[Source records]
/-- A status of no known pair is journalled (R148). -/
theorem State.statusIn_unknown (hk : s.senderEntry m = none) : s.statusIn m = s.cmacFailed m := by
  rw [State.senderEntry] at hk
  simp only [State.statusIn, ht, hm, hk, decide_true, Bool.and_self, if_true]

variable {k : Nat} (hk : s.senderEntry m = some k)
include hk

theorem State.statusIn_unsigned (hc : cmacOk (s.pairEntry k).key m 20 = false) : s.statusIn m = s.cmacFailed m := by
  rw [State.senderEntry] at hk
  simp only [State.statusIn, ht, hm, hk, hc, decide_true, Bool.and_self, Bool.not_false, if_true]

/-- A status is kept under its sender, with the highest grant sequence, and names its sender active where it says so and no hub is (R149). -/
theorem State.statusIn_keeps (hc : cmacOk (s.pairEntry k).key m 20 = true) : s.statusIn m = { s with pair := { s.pair with
    reports := mset [] s.pair.reports (senderOf m) (s.reportsWith m)
    grantSeq := mset 0 s.pair.grantSeq k (max (statusReport m).grant (mget 0 s.pair.grantSeq k))
    named := if beField m 12 1 = 1 ∧ mget 0 s.pair.named k = 0 then mset 0 s.pair.named k (senderOf m) else s.pair.named } } := by
  rw [State.senderEntry] at hk
  simp only [State.statusIn, ht, hm, hk, hc, decide_true, Bool.and_self, Bool.not_true, if_true, Bool.and_eq_true, decide_eq_true_eq]
  by_cases hn : beField m 12 1 = 1 ∧ mget 0 s.pair.named k = 0
  · simp only [if_pos hn]
    rfl
  · simp only [if_neg hn]
    rfl

/-- So its report of that cycle is read back, other hubs' reports stay, and its pair has a hub named active where it says that it is. -/
theorem State.statusIn_takes (hc : cmacOk (s.pairEntry k).key m 20 = true) :
    (s.statusIn m).reportOf (senderOf m) (beField m 4 8) = some (statusReport m) ∧
    (∀ n, n ≠ senderOf m → mget [] (s.statusIn m).pair.reports n = mget [] s.pair.reports n) ∧
    mget 0 (s.statusIn m).pair.named k =
      if beField m 12 1 = 1 ∧ mget 0 s.pair.named k = 0 then senderOf m else mget 0 s.pair.named k := by
  rw [State.statusIn_keeps ht hm hk hc]
  refine ⟨?_, fun n hn => mget_mset_ne [] s.pair.reports (s.reportsWith m) hn, ?_⟩
  · simp [State.reportOf, State.reportsWith, statusReport]
  · dsimp only
    split
    · exact mget_mset_self 0 s.pair.named k _
    · rfl

end

section
variable {s : State} {m : List Byte} (ht : s.ticking = true) (hm : beField m 0 2 = 0x0515)
include ht hm

/-- An answer of no known pair is journalled (R148). -/
theorem State.ackIn_unknown (hk : s.findEntry (fun e => e.service = beField m 12 2) = none) : s.ackIn m = s.cmacFailed m := by
  simp only [State.ackIn, ht, hm, hk, decide_true, Bool.and_self, if_true]

variable {k : Nat} (hk : s.findEntry (fun e => e.service = beField m 12 2) = some k)
include hk

theorem State.ackIn_unsigned (hc : cmacOk (s.pairEntry k).key m 28 = false) : s.ackIn m = s.cmacFailed m := by
  simp only [State.ackIn, ht, hm, hk, hc, decide_true, Bool.and_self, Bool.not_false, if_true]

/-- A refusal of a grant does nothing at the arbiter (R150). -/
theorem State.ackIn_refusal (hc : cmacOk (s.pairEntry k).key m 28 = true) (hr : beField m 14 1 ≠ 0) : s.ackIn m = s := by
  simp [State.ackIn, ht, hm, hk, hc, hr]

/-- The acceptance of the last grant is noted with its takeover cycle, and the castling commanded is over (R150). -/
theorem State.ackIn_accepts (hc : cmacOk (s.pairEntry k).key m 28 = true) (hr : beField m 14 1 = 0)
    (hq : beField m 24 4 = mget 0 s.pair.grantSeq k) : s.ackIn m = { s with pair := { s.pair with
      granted := minsert s.pair.granted k (senderOf m, beField m 16 8), commanded := s.pair.commanded.filter (fun x => x != k) } } := by
  simp [State.ackIn, ht, hm, hk, hc, hr, hq, senderOf]

end

/-- A castling request is noted on the active hub of a pair (R155). -/
theorem State.requestCastling_eq (s : State) : s.requestCastling =
    okRes (if s.inPair = true ∧ s.rd 0x208200 = 1 then { s with pair := { s.pair with askCastle := true } } else s) := by
  simp only [State.requestCastling, Bool.and_eq_true, decide_eq_true_eq]
  rfl

/-- A castling command takes an operand of its object's width. -/
theorem exec_commandCastling {v : Nat} (hv : v < 2 ^ objBits 0x208410) (h : OdHdr) (s : State) :
    exec (.commandCastling h v) s = .next (s.odSet h 0x208410 v (fun t => t.commandCastling v)) := by
  change Host.Outcome.next (s.odSet h 0x208410 v (fun t => t.commandCastling (v % 2 ^ objBits 0x208410))) = _
  rw [Nat.mod_eq_of_lt hv]

/-- A castling command of a known service is noted (R149). -/
theorem State.commandCastling_known {s : State} {v k : Nat} (hk : s.findEntry (fun e => e.service = v) = some k) :
    ∃ t : State, s.commandCastling v = okRes t ∧ k ∈ t.pair.commanded ∧ t.pair.granted = s.pair.granted := by
  refine ⟨{ s with pair := { s.pair with commanded := if s.pair.commanded.contains k then s.pair.commanded else k :: s.pair.commanded } }, ?_, ?_, rfl⟩
  · simp only [State.commandCastling, hk]
  · dsimp only
    split
    next h => simpa using h
    next => exact List.mem_cons_self

theorem State.commandCastling_unknown {s : State} {v : Nat} (hk : s.findEntry (fun e => e.service = v) = none) :
    s.commandCastling v = errRes s 0x04 := by
  simp only [State.commandCastling, hk]

/-- Settles O43: each message is one case of its reception, each command one case of its OD write. -/
theorem pairMessagesTakeEffect : Obligations.PairMessagesTakeEffect := by
  unfold Obligations.PairMessagesTakeEffect
  intro s b h m hb
  refine ⟨fun p => ⟨?heard, ?notHeard, ?mirror, ?noMirror⟩, ?deadline, ?beacon, ?grant, ?arbiter, ?request, ?command⟩
  case heard =>
    intro hp hl hc
    obtain ⟨hheard, hhash, hrole⟩ := State.heartbeatIn_takes hp hl hc
    exact ⟨_, rfl, hheard, hhash, hrole.trans (ite_congr (propext State.yieldsTo_iff) (fun _ => rfl) (fun _ => rfl))⟩
  case notHeard =>
    intro hp
    exact congrArg Host.Outcome.next (State.heartbeatIn_ignored hp)
  case mirror =>
    intro d words hp hr h1 hd hw hlen hk
    obtain ⟨got, t, htaken, rfl⟩ := State.mirrorIn_image State.mirrorPut hp hr h1 hd hw hlen hk
    exact ⟨_, congrArg Host.Outcome.next htaken, rfl, rfl, rfl, rfl⟩
  case noMirror =>
    intro hno
    exact congrArg Host.Outcome.next (State.mirrorIn_ignored State.mirrorPut hno)
  case deadline =>
    intro hin ht hbeat
    refine ⟨fun hj => ?_, fun hj => ?_⟩
    · exact ⟨_, rfl, State.heartbeatDeadline_judges hin ht hbeat hj⟩
    · exact congrArg Host.Outcome.next (State.heartbeatDeadline_once hj)
  case beacon =>
    intro hf
    refine ⟨fun hc => ?_, fun hc ho => ?_, fun hc ho hq => ⟨fun hn hr => ?_, fun hn hp hr => ?_⟩⟩
    · exact congrArg Host.Outcome.next (State.beaconIn_unsigned hf hc)
    · exact congrArg Host.Outcome.next (State.beaconIn_passes hf hc ho)
    · exact congrArg Host.Outcome.next (State.beaconIn_named hf hc ho hq hn hr)
    · exact congrArg Host.Outcome.next (State.beaconIn_partner hf hc ho hq hn hp hr)
  case grant =>
    rintro _ _ r _ hf rfl rfl hr rfl
    refine ⟨fun hc => ?_, fun hc ho => ?_, fun hc ho hn => ?_, fun hc ho hn hs hq => ?_⟩
    · exact congrArg Host.Outcome.next (State.grantIn_unsigned hf hc)
    · exact congrArg Host.Outcome.next (State.grantIn_passes hf hc ho)
    · exact congrArg Host.Outcome.next (State.grantIn_answers hf hc ho hn ((s.grantResult_eq _ _).trans hr.symm))
    · exact congrArg Host.Outcome.next (State.grantIn_releases hf hc ho hn hs hq)
  case arbiter =>
    rintro k _ ht rfl
    refine ⟨fun hm hk => ?_, fun hm hk => ?_, fun hm hk => ⟨fun hc => ?_, fun hc => ?_⟩,
      fun hm hk => ⟨fun hc => ?_, fun hc hr => ?_, fun hc hr hq => ?_⟩⟩
    · exact congrArg Host.Outcome.next (State.statusIn_unknown ht hm hk)
    · exact congrArg Host.Outcome.next (State.ackIn_unknown ht hm hk)
    · exact congrArg Host.Outcome.next (State.statusIn_unsigned ht hm hk hc)
    · exact ⟨_, rfl, State.statusIn_takes ht hm hk hc⟩
    · exact congrArg Host.Outcome.next (State.ackIn_unsigned ht hm hk hc)
    · exact congrArg Host.Outcome.next (State.ackIn_refusal ht hm hk hc hr)
    · refine ⟨_, congrArg Host.Outcome.next (State.ackIn_accepts ht hm hk hc hr hq), ?_, by simp⟩
      exact (mfind_minsert _ k k _).trans (if_pos rfl)
  case request =>
    intro hp
    exact State.odSet_done hb hp (State.requestCastling_eq b)
  case command =>
    intro v hv hp
    rw [exec_commandCastling hv]
    refine ⟨fun k hk => ?_, fun hk => ?_⟩
    · obtain ⟨t, hdone, hin, hgranted⟩ := State.commandCastling_known hk
      exact ⟨t, State.odSet_done hb hp hdone, hin, hgranted⟩
    · exact State.odSet_errs hb hp (State.commandCastling_unknown hk) (by decide) (by decide)

end Sys2Proof.Machine
end

section
/-!
PROOFS. The open batch of the switch (R170): a frame that enters, and the end of an OD access, leave it as it is.
-/
namespace Sys2Proof.Machine

@[simp] theorem State.raise_switch (s : State) (i : Island) (cls reason tag : Nat) : (s.raise i cls reason tag).switch = s.switch := by
  obtain ⟨_, _, _, hframe⟩ := s.raise_frame i cls reason tag
  rw [hframe]

@[simp] theorem State.inc_switch (s : State) (o : Nat) : (s.inc o).switch = s.switch := by
  obtain ⟨_, _, hframe⟩ := s.addTo_frame o 1
  rw [State.inc, hframe]

@[simp] theorem State.noteCells_switch (s : State) : s.noteCells.switch = s.switch := by
  unfold State.noteCells
  split <;> rfl

@[simp] theorem State.markOn_switch (s : State) (q : Nat) (f : Frame) : (s.markOn q f).1.switch = s.switch := by
  unfold State.markOn
  split
  · exact s.inc_switch _
  · rfl

/-- A copy that is admitted fills its feed and the buffer only. -/
theorem State.admitCopy_batch (s : State) (ing egress id : Nat) (col : Colour) (f : Frame) :
    (s.admitCopy ing egress id col f).switch.batch = s.switch.batch := by
  change (s.markOn (queueOf egress f.cls) f).1.switch.batch = s.switch.batch
  rw [State.markOn_switch]

/-- A policer takes tokens only (R183). -/
theorem State.police_batch (s : State) (ing : Nat) (f : Frame) : (s.police ing f).1.switch.batch = s.switch.batch := by
  unfold State.police
  dsimp only
  split
  · rfl
  split
  · rw [State.inc_switch]
  split
  · rw [State.inc_switch]
  · rw [State.inc_switch]

section
variable {report : State → Frame → State} (hreport : ∀ (s : State) (f : Frame), (report s f).switch.batch = s.switch.batch)
include hreport

theorem State.discardWith_batch (s : State) (f : Frame) (egress outcome reason : Nat) :
    (s.discardWith report f egress outcome reason).switch.batch = s.switch.batch := by
  have hj : (if isJournalFwd f then s else s.journalDrop f egress reason).switch.batch = s.switch.batch := by
    split
    · rfl
    · exact congrArg _ (s.raise_switch _ _ _ _)
  unfold State.discardWith
  dsimp only
  split
  · exact hj
  · exact (hreport _ _).trans hj

theorem State.admitAll_batch (ing id : Nat) (col : Colour) (f : Frame) (ps : List Nat) (s : State) :
    (s.admitAll report ing id col f ps).switch.batch = s.switch.batch := by
  have drop := fun (t : State) (p oc reason : Nat) => t.discardWith_batch hreport f p oc reason
  induction ps generalizing s with
  | nil => rfl
  | cons p ps ih =>
    refine (ih _).trans ?_
    dsimp only
    split
    · exact drop s p _ _
    split
    · exact drop s p _ _
    split
    · rw [State.inc_switch, drop]
    split
    · exact s.admitCopy_batch ing p id col f
    · rw [State.inc_switch, drop]

theorem State.storeFrame_batch (s : State) (ing : Nat) (col : Colour) (f : Frame) (ps : List Nat) :
    (s.storeFrame report ing col f ps).switch.batch = s.switch.batch := by
  have hadmit := State.admitAll_batch hreport ing s.switch.nextId col f ps { s with switch := { s.switch with nextId := s.switch.nextId + 1 } }
  unfold State.storeFrame
  rw [State.noteCells_switch]
  split
  · exact hadmit
  · exact hadmit

theorem State.storeJudged_batch (s : State) (ing : Nat) (col : Colour) (f f1 : Frame) (ps : List Nat) :
    (s.storeJudged report ing col f f1 ps).switch.batch = s.switch.batch := by
  unfold State.storeJudged
  split
  · exact s.storeFrame_batch hreport ing col f1 ps
  · exact congrArg _ (s.raise_switch _ _ _ _)

theorem State.takeFrame_batch (s : State) (ing : Nat) (f : Frame) (ps : List Nat) :
    (s.takeFrame report ing f ps).switch.batch = s.switch.batch := by
  unfold State.takeFrame
  refine Eq.trans ?_ (s.police_batch ing f)
  dsimp only
  split
  · exact State.discardWith_batch hreport _ f _ _ _
  · exact State.storeJudged_batch hreport _ ing _ f _ ps

/-- Ingress in the order of R161 writes no table slot that a batch holds. -/
theorem State.ingressWith_batch (s : State) (ing : Nat) (f : Frame) : (s.ingressWith report ing f).switch.batch = s.switch.batch := by
  have drop : (s.journalDrop f 0 0x20).switch.batch = s.switch.batch := congrArg _ (s.raise_switch _ _ _ _)
  unfold State.ingressWith
  split
  · exact drop
  split
  · exact drop
  split
  · exact s.discardWith_batch hreport f _ _ _
  split
  · exact drop
  split
  · exact s.discardWith_batch hreport f _ _ _
  · exact s.takeFrame_batch hreport ing f _

end

theorem State.sendReport_batch (s : State) (f : Frame) : (s.sendReport f).switch.batch = s.switch.batch := by
  unfold State.sendReport
  split
  · rfl
  · exact s.ingressWith_batch (fun _ _ => rfl) 4 f

@[simp] theorem State.sendFrame_batch (s : State) (port : Nat) (f : Frame) : (s.sendFrame port f).switch.batch = s.switch.batch := by
  unfold State.sendFrame State.ingress
  split
  · rfl
  · exact s.ingressWith_batch State.sendReport_batch port f

@[simp] theorem State.odJournal_switch (s : State) (reason err obj : Nat) : (s.odJournal reason err obj).switch = s.switch :=
  s.raise_switch _ _ _ _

EXERCISE BRIEF: Determine how many lines of the entries contain the string "Obligations", and reply with nothing but the number.

EXPECTED ANSWER: 2